**Aim of the task**
Nothing may differ between your reply and the listing that follows.

********************

-- ==== Sys2Proof/Word.lean ====
section
/-! DEFINITION. The words of the block: bytes, 64-bit addresses and data, 32-bit request words
(spec/00_scope.md R10, spec/30_encoding.md R70). -/

namespace Sys2Proof

/-- One byte of a line or of the backing store. -/
abbrev Byte := BitVec 8

/-- A 64-bit byte address; its arithmetic is modulo 2^64 (R10, R59). -/
abbrev Addr := BitVec 64

/-- A 64-bit data value: WDATA and RDATA (R70). -/
abbrev Dword := BitVec 64

/-- A 32-bit request word (R70, R71). -/
abbrev ReqWord := BitVec 32

/-- A cache id as the request word carries it: the 4-bit field CID (R71, R74). -/
abbrev Cid := BitVec 4

end Sys2Proof
end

********************

**Solved exercise**
-- ==== Sys2Proof/Word.lean ====
section
/-! DEFINITION. The words of the block: bytes, 64-bit addresses and data, 32-bit request words
(spec/00_scope.md R10, spec/30_encoding.md R70). -/

namespace Sys2Proof

/-- One byte of a line or of the backing store. -/
abbrev Byte := BitVec 8

/-- A 64-bit byte address; its arithmetic is modulo 2^64 (R10, R59). -/
abbrev Addr := BitVec 64

/-- A 64-bit data value: WDATA and RDATA (R70). -/
abbrev Dword := BitVec 64

/-- A 32-bit request word (R70, R71). -/
abbrev ReqWord := BitVec 32

/-- A cache id as the request word carries it: the 4-bit field CID (R71, R74). -/
abbrev Cid := BitVec 4

end Sys2Proof
end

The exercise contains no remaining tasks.